On August 23, an event featuring a mock "admin war" between SpyderSammy and Grow a Garden developer Jandel drove each game to break their respective CCU records: Grow a Garden reached at least 22.3 million CCU, while Steal a Brainrot became the second Roblox game to surpass 20 million CCU. Additionally, the event drove Roblox to achieve a new platform-wide CCU record of 47.4 million players, beating the July 2025 record of 32.69 million. On September 13, with their Extinct Event, the game saw a CCU peak of 24 million, surpassing the Grow a Garden record. In October, the game achieved a CCU peak of 25.4 million.

== Licensing and partnerships ==
Epic Games officially licensed Steal a Brainrot for use in sandbox video game Fortnite Creative. Titled Steal the Brainrot and released in July 2025, the replica beat the CCU record for a Fortnite Creative Island with its 400k CCU peak, breaking the previous record of 235k players achieved by Super Red vs Blue in May 2025. On September 13, the Island hit a new peak with 500k CCU, temporarily surpassing that of the official battle royale mode.
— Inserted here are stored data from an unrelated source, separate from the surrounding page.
-- ==== Sys2Proof/Certificates/Slice0/Obligations.lean ====
section
/-! DEFINITION. The statements for the provers. In the statements about one instruction, `s` is the state in which the
decoded instruction is executed: the fetch has set `IR` and added 2 to `pc` (`10_state.md` R24). -/

open Sys2Proof Sys2Proof.Machine

/-! ## Encoding and dispatch -/

/-- Words written out from the spec's patterns decode to the instructions they stand for. -/
def Obligations.SpecWordsDecode : Prop :=
  decode false 0x00E0 = some .cls ∧ decode false 0x00EE = some .ret ∧ decode false 0x1204 = some (.jp 0x204) ∧
  decode false 0x4211 = some (.sneImm 2 0x11) ∧ decode false 0x8127 = some (.subn 1 2) ∧
  decode false 0xD012 = some (.drw 0 1 2) ∧ decode false 0xE5A1 = some (.sknp 5) ∧
  decode false 0xF265 = some (.loadRegs 2) ∧ decode true 0x00C2 = some (.scd 2) ∧
  decode true 0xF175 = some (.saveRpl 1) ∧ decode false 0xF175 = none ∧ decode true 0x8128 = none

/-- Decoding an encoded instruction gives it back with every operand, for every instruction of the configuration; on bytes
as memory holds them too, with the bytes behind it. -/
def Obligations.DecodeOfEncode : Prop :=
  ∀ (schip : Bool) (i : Instr), i.wellFormed schip = true →
    decode schip (encode i) = some i ∧
    ∀ rest : List Byte, decodeBytes schip (encodeBytes i ++ rest) = .instr i rest

/-- Each word has one meaning: what a word decodes to encodes to that word, and exists in that configuration. -/
def Obligations.EncodeOfDecode : Prop :=
  ∀ (schip : Bool) (op : Word) (i : Instr), decode schip op = some i → encode i = op ∧ i.wellFormed schip = true

/-- When the bytes at the program counter decode to `i`, the step is `exec i` in the fetched state. -/
def Obligations.StepRunsDecodedInstruction : Prop :=
  ∀ (s : State) (i : Instr), s.pc.toNat ≤ 0x0FFE →
    decode s.cfg.qSchip (s.readByte s.pc.toNat ++ s.readByte (s.pc.toNat + 1)) = some i →
    step s = exec i { s with IR := s.readByte s.pc.toNat ++ s.readByte (s.pc.toNat + 1), pc := s.pc + 2,
                             cycleResult := .ok }

/-- R74 whole: the fetch fault, the big-endian fetch, `IR` and `pc`, the base table, the SUPER-CHIP table behind
`Q_SCHIP`, UnknownOpcode; and no word matches two rows of the tables. -/
def Obligations.CycleDispatchesByTables : Prop :=
  (∀ s : State, 0x0FFE < s.pc.toNat → step s = .fault (.addressOutOfRange .mem s.pc.toNat)) ∧
  (∀ (s : State) (op : Word) (t : State), s.pc.toNat ≤ 0x0FFE →
    op = s.readByte s.pc.toNat ++ s.readByte (s.pc.toNat + 1) →
    t = { s with IR := op, pc := s.pc + 2, cycleResult := .ok } →
    (∀ r ∈ baseTable, op &&& r.mask = r.value → step s = exec (r.build op) t) ∧
    (∀ r ∈ schipTable, op &&& r.mask = r.value → s.cfg.qSchip = true → step s = exec (r.build op) t) ∧
    ((∀ r ∈ baseTable, op &&& r.mask ≠ r.value) → (s.cfg.qSchip = true → ∀ r ∈ schipTable, op &&& r.mask ≠ r.value) →
      step s = .next { t with cycleResult := .err (.unknownOpcode op) })) ∧
  (∀ (op : Word) (j k : Fin (baseTable ++ schipTable).length),
    op &&& (baseTable ++ schipTable)[j].mask = (baseTable ++ schipTable)[j].value →
    op &&& (baseTable ++ schipTable)[k].mask = (baseTable ++ schipTable)[k].value → j = k)

/-- R77: the words with no instruction are exactly those of its list, and a cycle that fetches one reports
UnknownOpcode with the word and changes nothing but `IR` and the advanced `pc`. -/
def Obligations.IllegalWordsAreReported : Prop :=
  (∀ (schip : Bool) (op : Word), decode schip op = none ↔ IllegalWord schip op) ∧
  (∀ s : State, s.pc.toNat ≤ 0x0FFE → IllegalWord s.cfg.qSchip s.fetched →
    step s = .next { s with IR := s.fetched, pc := s.pc + 2, cycleResult := .err (.unknownOpcode s.fetched) })

/-- With `Q_SCHIP` false, a cycle that fetches any SUPER-CHIP opcode reports UnknownOpcode (R197's gate), and 00FC and
FX30 are no instructions in either setting. -/
def Obligations.SuperChipNeedsQSchip : Prop :=
  (∀ (s : State) (i : Instr), s.pc.toNat ≤ 0x0FFE → s.cfg.qSchip = false → i.isSchip = true → s.fetched = encode i →
    step s = .next { s with IR := encode i, pc := s.pc + 2, cycleResult := .err (.unknownOpcode (encode i)) }) ∧
  (∀ (schip : Bool) (op : Word), op = 0x00FC ∨ op &&& 0xF0FF = 0xF030 → decode schip op = none)

/-! ## Reset -/

/-- The state after power-on (R35's column), for every configuration. The zeros of V, DT, ST, keys and stack slots are
the spec's decision D31, of `I` D40, of `IR` D24, of `hires` D16 (log 10). -/
def Obligations.PowerOnValues : Prop :=
  ∀ (c : Config) (s : State), s = State.powerOn c →
    (∀ r, s.reg r = 0) ∧ s.I = 0 ∧ s.pc = 0x200 ∧ (∀ k, s.slot k = 0) ∧ s.sp = 0 ∧ s.DT = 0 ∧ s.ST = 0 ∧
    (∀ k, s.keyDown k = false) ∧ (∀ c r, c < 64 → r < 32 → s.pixel c r = false) ∧ s.hires = false ∧
    s.RPL = c.rplInit ∧ s.IR = 0 ∧
    (∀ k : Fin 80, s.readByte (c.fontBase.toNat + k.val) = c.fontTable[k]) ∧
    (∀ a, a < c.fontBase.toNat ∨ c.fontBase.toNat + 80 ≤ a → s.readByte a = 0)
Epic Games CEO Tim Sweeney celebrated the game's success through a series of retweets.

In early September, Sammy voluntarily removed the Tung Tung Tung Sahur character from the game after a licensing dispute with its creator Noxa and the brand agency Mememtum Lab. The agency has stated that they are open to continued licensing talks. The character was added back to the game on November 29, 2025. The game is registered at the U.S Copyright Office (PA002544969). In October 2025, Spyder Games sued the creator of an unlicensed copy of Steal a Brainrot called Stealing Brainrots within Fortnite Creative, claiming that the Stealing Brainrots infringed on Spyder's copyrights. A film adaptation of the game is in the works, set to be produced by Story Kitchen in partnership with DoBig Studios.
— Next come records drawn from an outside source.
section
/-! PROOFS. The index-register statement (`43_index_memory.md`), and the fact it shares with the other instructions that
move `I`: that writes no other element. -/

namespace Sys2Proof.Machine

/-- Writing the index register changes no other element. -/
theorem frame_setI (s : State) (v : Word) : Frame [.I] s (s.setI v) := by
  intro e he
  cases e
  case I => exact absurd (List.mem_singleton_self _) he
  all_goals simp [Elem.same]

/-- The meaning of ANNN (R150). -/
theorem exec_ldI (nnn : BitVec 12) (s : State) : exec (.ldI nnn) s = .next (s.setI (addressOf nnn)) := rfl

/-- Settles O42: ANNN is the twentieth row of the base table, and its meaning sets `I` to the 12-bit address alone. -/
theorem ldIndexSetsI : Obligations.LdIndexSetsI := by
  refine ⟨encodedAs_of_mem_baseTable (List.mem_of_getElem? (i := 19) rfl), fun nnn s => ⟨_, exec_ldI nnn s, ?_, ?_⟩⟩
  · exact addressOf_toNat nnn
  · exact frame_setI s _

end Sys2Proof.Machine
end

section
/-! PROOFS. The key-skip statement (`44_keypad_timers.md`), and the key a register names: the remainder of its value by
16. -/

namespace Sys2Proof.Machine

/-- The key a register names is the low nibble of its value, as a number (R170, R171). -/
theorem keyOf_val (v : Byte) : (keyOf v).val = v.toNat % 16 := BitVec.extractLsb'_toNat 0 4 v

/-- The meaning of EX9E (R170). -/
theorem exec_skp (x : Reg) (s : State) : exec (.skp x) s = skipIf (s.keyDown (keyOf (s.reg x))) s := rfl

/-- The meaning of EXA1 (R171). -/
theorem exec_sknp (x : Reg) (s : State) : exec (.sknp x) s = skipIf (!s.keyDown (keyOf (s.reg x))) s := rfl

/-- Settles O48: EX9E and EXA1 are the twenty-fourth and twenty-fifth rows of the base table, and both are the
conditional skip, on the named key being down and on its negation. -/
theorem keySkips : Obligations.KeySkips := by
  refine ⟨encodedAs_of_mem_baseTable (List.mem_of_getElem? (i := 23) rfl),
    encodedAs_of_mem_baseTable (List.mem_of_getElem? (i := 24) rfl), fun x k s hk => ?_⟩
  have hkey : k = keyOf (s.reg x) := Fin.ext (hk.trans (keyOf_val _).symm)
  subst hkey
  constructor
  · exact completes_of_exec_eq_skipIf (exec_skp x s)
  · simpa only [Bool.not_eq_true', ← Bool.not_eq_true, ite_not] using completes_of_exec_eq_skipIf (exec_sknp x s)

end Sys2Proof.Machine
end

section
/-! PROOFS. The delay-timer statement (`50_host_interface.md`), and what a tick does to a timer's value: one less, and
zero stays. -/

namespace Sys2Proof.Machine

/-- A timer at zero stays there (R213, R214). -/
@[simp] theorem ticked_zero : ticked 0 = 0 := rfl

/-- A tick takes exactly one from a running timer (R213, R214). -/
theorem ticked_toNat_add_one {t : Byte} (h : 0 < t.toNat) : (ticked t).toNat + 1 = t.toNat := by
  have hne : t ≠ 0 := by rintro rfl; exact absurd h (by decide)
  have hle : 1 ≤ t := BitVec.le_def.mpr h
  rw [ticked, if_neg hne, BitVec.toNat_sub_of_le hle]
  exact Nat.sub_add_cancel h

/-- Writing the delay timer changes no other element. -/
theorem frame_setDT (s : State) (v : Byte) : Frame [.DT] s (s.setDT v) := by
  intro e he
  cases e
  case DT => exact absurd (List.mem_singleton_self _) he
  all_goals simp [Elem.same]

/-- What the host's delay-timer tick does and returns (R213). -/
theorem perform_tickDelayTimer (s : State) :
    perform .tickDelayTimer s = .next (s.setDT (ticked s.DT), .nothing) := rfl

/-- Settles O57: the operation writes the ticked value to `DT` alone. (`tickDelayTimer` itself names the model's
operation.) -/
theorem tickDelayTimer_decrements_toward_zero : Obligations.TickDelayTimer := by
  refine fun s => ⟨_, perform_tickDelayTimer s, ?_, ?_, frame_setDT s _⟩
  · exact ticked_toNat_add_one
  · intro hzero
    have hDT : s.DT = 0 := BitVec.eq_of_toNat_eq hzero
    rw [State.setDT_DT, hDT, ticked_zero]

end Sys2Proof.Machine
end

section
/-! PROOFS. The encoding statements (`30_encoding.md`): decoder and encoder are inverse to each other, and the illegal
words. -/

namespace Sys2Proof

/-! ## Decoding what was encoded -/

/-- Every instruction's opcode matches a row of its own table, and that row reads the instruction back. -/
theorem encode_matches_row (i : Instr) : Laws.EncodeMatchesRow.Statement i := by
  cases i with
  | cls => exact Laws.EncodeMatchesRow.cls
  | ret => exact Laws.EncodeMatchesRow.ret
  | jp nnn => exact Laws.EncodeMatchesRow.jp nnn
  | call nnn => exact Laws.EncodeMatchesRow.call nnn
  | seImm x nn => exact Laws.EncodeMatchesRow.seImm x nn
  | sneImm x nn => exact Laws.EncodeMatchesRow.sneImm x nn
  | seReg x y => exact Laws.EncodeMatchesRow.seReg x y
  | ldImm x nn => exact Laws.EncodeMatchesRow.ldImm x nn
  | addImm x nn => exact Laws.EncodeMatchesRow.addImm x nn
  | ldReg x y => exact Laws.EncodeMatchesRow.ldReg x y
  | orReg x y => exact Laws.EncodeMatchesRow.orReg x y
  | andReg x y => exact Laws.EncodeMatchesRow.andReg x y
  | xorReg x y => exact Laws.EncodeMatchesRow.xorReg x y
  | addReg x y => exact Laws.EncodeMatchesRow.addReg x y
  | sub x y => exact Laws.EncodeMatchesRow.sub x y
  | shr x y => exact Laws.EncodeMatchesRow.shr x y
  | subn x y => exact Laws.EncodeMatchesRow.subn x y
  | shl x y => exact Laws.EncodeMatchesRow.shl x y
  | sneReg x y => exact Laws.EncodeMatchesRow.sneReg x y
  | ldI nnn => exact Laws.EncodeMatchesRow.ldI nnn
  | jpV0 nnn => exact Laws.EncodeMatchesRow.jpV0 nnn
  | rnd x nn => exact Laws.EncodeMatchesRow.rnd x nn
  | drw x y n => exact Laws.EncodeMatchesRow.drw x y n
  | skp x => exact Laws.EncodeMatchesRow.skp x
  | sknp x => exact Laws.EncodeMatchesRow.sknp x
  | ldVxDt x => exact Laws.EncodeMatchesRow.ldVxDt x
  | ldVxK x => exact Laws.EncodeMatchesRow.ldVxK x
  | ldDtVx x => exact Laws.EncodeMatchesRow.ldDtVx x
  | ldStVx x => exact Laws.EncodeMatchesRow.ldStVx x
  | addI x => exact Laws.EncodeMatchesRow.addI x
  | ldF x => exact Laws.EncodeMatchesRow.ldF x
  | ldB x => exact Laws.EncodeMatchesRow.ldB x
  | storeRegs x => exact Laws.EncodeMatchesRow.storeRegs x
  | loadRegs x => exact Laws.EncodeMatchesRow.loadRegs x
  | scd n => exact Laws.EncodeMatchesRow.scd n
  | scr => exact Laws.EncodeMatchesRow.scr
  | exit => exact Laws.EncodeMatchesRow.exit
  | low => exact Laws.EncodeMatchesRow.low
  | high => exact Laws.EncodeMatchesRow.high
  | saveRpl x => exact Laws.EncodeMatchesRow.saveRpl x
  | restoreRpl x => exact Laws.EncodeMatchesRow.restoreRpl x

/-- A base instruction's opcode decodes to it in either setting (R75). -/
theorem decode_encode_of_base {i : Instr} (hi : i.isSchip = false) (schip : Bool) :
    decode schip (encode i) = some i := by
  obtain ⟨r, hr, hm, hb⟩ := encode_matches_row i
  rw [hi] at hr
  rw [decode_of_base_row hr hm, hb]

/-- A SUPER-CHIP instruction's opcode decodes to it with `Q_SCHIP` true, and to nothing otherwise (R76, R197). -/
theorem decode_encode_of_schip {i : Instr} (hi : i.isSchip = true) :
    decode true (encode i) = some i ∧ decode false (encode i) = none := by
  obtain ⟨r, hr, hm, hb⟩ := encode_matches_row i
  rw [hi] at hr
  obtain ⟨hon, hoff⟩ := decode_of_schip_row hr hm
  exact ⟨hon.trans (congrArg some hb), hoff⟩

/-- Decoding undoes encoding, for the instructions of the configuration. -/
theorem decode_encode {schip : Bool} {i : Instr} (hwf : i.wellFormed schip = true) :
    decode schip (encode i) = some i := by
  cases hi : i.isSchip with
  | false => exact decode_encode_of_base hi schip
  | true =>
    have hon : schip = true := by simpa [Instr.wellFormed, hi] using hwf
    rw [hon]
    exact (decode_encode_of_schip hi).1

/-- The decoder on bytes: the first two form the opcode, and the bytes behind them are left over (R53, R70). -/
theorem decodeBytes_of_decode {schip : Bool} {hi lo : Byte} {i : Instr}
    (hd : decode schip (joinBytes hi lo) = some i) (rest : List Byte) :
    decodeBytes schip (hi :: lo :: rest) = .instr i rest := by
  simp only [decodeBytes, hd]

/-- Settles O2: an opcode matches a row of its own instruction's table (`encode_matches_row`), no word matches two rows,
and the two bytes of an opcode join to it again. -/
theorem decodeOfEncode : Obligations.DecodeOfEncode := by
  intro schip i hwf
  refine ⟨decode_encode hwf, fun rest => decodeBytes_of_decode ?_ rest⟩
  rw [joinBytes_highByte_lowByte]
  exact decode_encode hwf

/-! ## Encoding what was decoded -/

/-- The row loses nothing of a word it matches: what it builds encodes to the word. -/
def Row.Faithful (r : Row) : Prop := ∀ op, r.matchesWord op = true → encode (r.build op) = op

/-- A row without operands is faithful if its instruction's opcode is its value. -/
theorem faithful_word {v : Word} {i : Instr} (h : encode i = v) : Row.Faithful ⟨0xFFFF, v, fun _ => i⟩ := by
  intro op hm
  have hop : op = v := BitVec.eq_of_toNat_eq (and_FFFF_iff.mp (beq_iff_eq.mp hm))
  rw [hop]
  exact h

/-- The bits of the field X. -/
theorem regBits_fieldX (op : Word) : regBits (fieldX op) = op.extractLsb' 8 4 := rfl

/-- The bits of the field Y. -/
theorem regBits_fieldY (op : Word) : regBits (fieldY op) = op.extractLsb' 4 4 := rfl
In January 2026, Steal a Brainrot hosted a brief virtual concert in which Bruno Mars performed I Just Might, the 2026 lead single of the album The Romantic (making it the first time Mars has performed the album live), and 2012 single Locked Out Of Heaven. Players were issued exclusive items and brainrots during the concert. The event saw a peak of 12.8 million CCU, as well as 10 million livestream watchers.

== Reception ==
Kaitlyn Peterson from Screen Rant describes the game as "addictive" due to its "lack of complexity and straightforward gameplay loop." Patricia Hernandez from Polygon criticized the game's pay-to-win mechanics, noting that "the best items are only available for cash," with "server administrator" abilities available for purchase. Dominik Bošnjak of GameRant reported the game has attracted many cheaters, such as those who use automation scripts for cash collection and stealing. The game saw popularity on TikTok and YouTube, gaining tens of millions of views for stealing and strategy tips along with reactions of children crying after having their Brainrots stolen. Steal a Brainrot won in the category Best Creative Direction at the 2025 Roblox Innovation Awards.